[Records for this exercise]
----

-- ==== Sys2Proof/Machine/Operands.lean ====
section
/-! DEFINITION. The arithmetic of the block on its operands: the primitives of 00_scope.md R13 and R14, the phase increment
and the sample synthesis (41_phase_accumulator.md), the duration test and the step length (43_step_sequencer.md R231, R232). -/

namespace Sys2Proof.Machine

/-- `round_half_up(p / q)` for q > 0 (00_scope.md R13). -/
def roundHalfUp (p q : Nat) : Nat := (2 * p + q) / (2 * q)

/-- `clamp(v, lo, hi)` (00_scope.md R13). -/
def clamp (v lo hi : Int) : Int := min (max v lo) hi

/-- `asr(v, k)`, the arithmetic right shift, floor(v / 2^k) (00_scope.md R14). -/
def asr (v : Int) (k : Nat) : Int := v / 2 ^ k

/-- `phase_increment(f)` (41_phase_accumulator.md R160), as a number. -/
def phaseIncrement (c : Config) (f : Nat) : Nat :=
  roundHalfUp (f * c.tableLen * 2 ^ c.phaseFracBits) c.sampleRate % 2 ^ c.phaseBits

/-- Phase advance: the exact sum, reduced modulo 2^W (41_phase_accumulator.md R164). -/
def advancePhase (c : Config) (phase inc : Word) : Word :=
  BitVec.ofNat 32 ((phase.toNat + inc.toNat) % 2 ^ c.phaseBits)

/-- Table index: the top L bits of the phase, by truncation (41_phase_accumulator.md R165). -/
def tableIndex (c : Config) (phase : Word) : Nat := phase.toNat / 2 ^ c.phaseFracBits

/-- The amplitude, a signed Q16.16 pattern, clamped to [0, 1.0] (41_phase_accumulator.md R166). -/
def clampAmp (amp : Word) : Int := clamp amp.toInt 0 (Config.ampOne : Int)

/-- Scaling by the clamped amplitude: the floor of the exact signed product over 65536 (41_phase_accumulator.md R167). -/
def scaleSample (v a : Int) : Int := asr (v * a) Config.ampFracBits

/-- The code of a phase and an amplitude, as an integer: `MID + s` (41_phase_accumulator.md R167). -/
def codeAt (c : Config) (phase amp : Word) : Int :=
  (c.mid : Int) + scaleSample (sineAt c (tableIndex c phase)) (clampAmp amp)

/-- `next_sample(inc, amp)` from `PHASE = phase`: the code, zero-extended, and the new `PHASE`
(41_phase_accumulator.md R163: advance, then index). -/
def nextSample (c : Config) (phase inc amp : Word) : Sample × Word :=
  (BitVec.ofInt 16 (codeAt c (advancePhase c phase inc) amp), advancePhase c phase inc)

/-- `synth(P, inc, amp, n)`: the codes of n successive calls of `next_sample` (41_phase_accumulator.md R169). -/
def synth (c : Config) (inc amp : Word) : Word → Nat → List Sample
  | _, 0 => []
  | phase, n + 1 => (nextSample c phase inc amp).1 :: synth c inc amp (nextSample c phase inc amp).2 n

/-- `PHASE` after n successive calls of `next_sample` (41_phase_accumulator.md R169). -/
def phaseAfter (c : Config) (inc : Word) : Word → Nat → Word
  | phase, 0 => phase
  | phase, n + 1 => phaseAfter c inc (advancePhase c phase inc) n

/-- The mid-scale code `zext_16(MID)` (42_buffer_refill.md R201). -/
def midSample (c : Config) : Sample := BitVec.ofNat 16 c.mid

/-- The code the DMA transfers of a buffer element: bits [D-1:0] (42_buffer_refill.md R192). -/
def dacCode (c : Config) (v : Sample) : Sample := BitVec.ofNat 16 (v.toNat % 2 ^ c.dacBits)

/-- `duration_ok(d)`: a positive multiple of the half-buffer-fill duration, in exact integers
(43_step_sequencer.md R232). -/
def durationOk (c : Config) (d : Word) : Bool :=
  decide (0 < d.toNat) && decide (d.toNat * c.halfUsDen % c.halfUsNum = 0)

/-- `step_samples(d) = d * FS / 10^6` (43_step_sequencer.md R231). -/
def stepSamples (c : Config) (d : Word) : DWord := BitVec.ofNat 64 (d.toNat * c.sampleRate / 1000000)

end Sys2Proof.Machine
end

----

[What you will do]
The records above need to be written out again. Keep them exact.

[Exercise answer]
-- ==== Sys2Proof/Machine/Operands.lean ====
section
/-! DEFINITION. The arithmetic of the block on its operands: the primitives of 00_scope.md R13 and R14, the phase increment
and the sample synthesis (41_phase_accumulator.md), the duration test and the step length (43_step_sequencer.md R231, R232). -/

namespace Sys2Proof.Machine

/-- `round_half_up(p / q)` for q > 0 (00_scope.md R13). -/
def roundHalfUp (p q : Nat) : Nat := (2 * p + q) / (2 * q)

/-- `clamp(v, lo, hi)` (00_scope.md R13). -/
def clamp (v lo hi : Int) : Int := min (max v lo) hi

/-- `asr(v, k)`, the arithmetic right shift, floor(v / 2^k) (00_scope.md R14). -/
def asr (v : Int) (k : Nat) : Int := v / 2 ^ k

/-- `phase_increment(f)` (41_phase_accumulator.md R160), as a number. -/
def phaseIncrement (c : Config) (f : Nat) : Nat :=
  roundHalfUp (f * c.tableLen * 2 ^ c.phaseFracBits) c.sampleRate % 2 ^ c.phaseBits

/-- Phase advance: the exact sum, reduced modulo 2^W (41_phase_accumulator.md R164). -/
def advancePhase (c : Config) (phase inc : Word) : Word :=
  BitVec.ofNat 32 ((phase.toNat + inc.toNat) % 2 ^ c.phaseBits)

/-- Table index: the top L bits of the phase, by truncation (41_phase_accumulator.md R165). -/
def tableIndex (c : Config) (phase : Word) : Nat := phase.toNat / 2 ^ c.phaseFracBits

/-- The amplitude, a signed Q16.16 pattern, clamped to [0, 1.0] (41_phase_accumulator.md R166). -/
def clampAmp (amp : Word) : Int := clamp amp.toInt 0 (Config.ampOne : Int)

/-- Scaling by the clamped amplitude: the floor of the exact signed product over 65536 (41_phase_accumulator.md R167). -/
def scaleSample (v a : Int) : Int := asr (v * a) Config.ampFracBits

/-- The code of a phase and an amplitude, as an integer: `MID + s` (41_phase_accumulator.md R167). -/
def codeAt (c : Config) (phase amp : Word) : Int :=
  (c.mid : Int) + scaleSample (sineAt c (tableIndex c phase)) (clampAmp amp)

/-- `next_sample(inc, amp)` from `PHASE = phase`: the code, zero-extended, and the new `PHASE`
(41_phase_accumulator.md R163: advance, then index). -/
def nextSample (c : Config) (phase inc amp : Word) : Sample × Word :=
  (BitVec.ofInt 16 (codeAt c (advancePhase c phase inc) amp), advancePhase c phase inc)

/-- `synth(P, inc, amp, n)`: the codes of n successive calls of `next_sample` (41_phase_accumulator.md R169). -/
def synth (c : Config) (inc amp : Word) : Word → Nat → List Sample
  | _, 0 => []
  | phase, n + 1 => (nextSample c phase inc amp).1 :: synth c inc amp (nextSample c phase inc amp).2 n

/-- `PHASE` after n successive calls of `next_sample` (41_phase_accumulator.md R169). -/
def phaseAfter (c : Config) (inc : Word) : Word → Nat → Word
  | phase, 0 => phase
  | phase, n + 1 => phaseAfter c inc (advancePhase c phase inc) n

/-- The mid-scale code `zext_16(MID)` (42_buffer_refill.md R201). -/
def midSample (c : Config) : Sample := BitVec.ofNat 16 c.mid

/-- The code the DMA transfers of a buffer element: bits [D-1:0] (42_buffer_refill.md R192). -/
def dacCode (c : Config) (v : Sample) : Sample := BitVec.ofNat 16 (v.toNat % 2 ^ c.dacBits)

/-- `duration_ok(d)`: a positive multiple of the half-buffer-fill duration, in exact integers
(43_step_sequencer.md R232). -/
def durationOk (c : Config) (d : Word) : Bool :=
  decide (0 < d.toNat) && decide (d.toNat * c.halfUsDen % c.halfUsNum = 0)

/-- `step_samples(d) = d * FS / 10^6` (43_step_sequencer.md R231). -/
def stepSamples (c : Config) (d : Word) : DWord := BitVec.ofNat 64 (d.toNat * c.sampleRate / 1000000)

end Sys2Proof.Machine
end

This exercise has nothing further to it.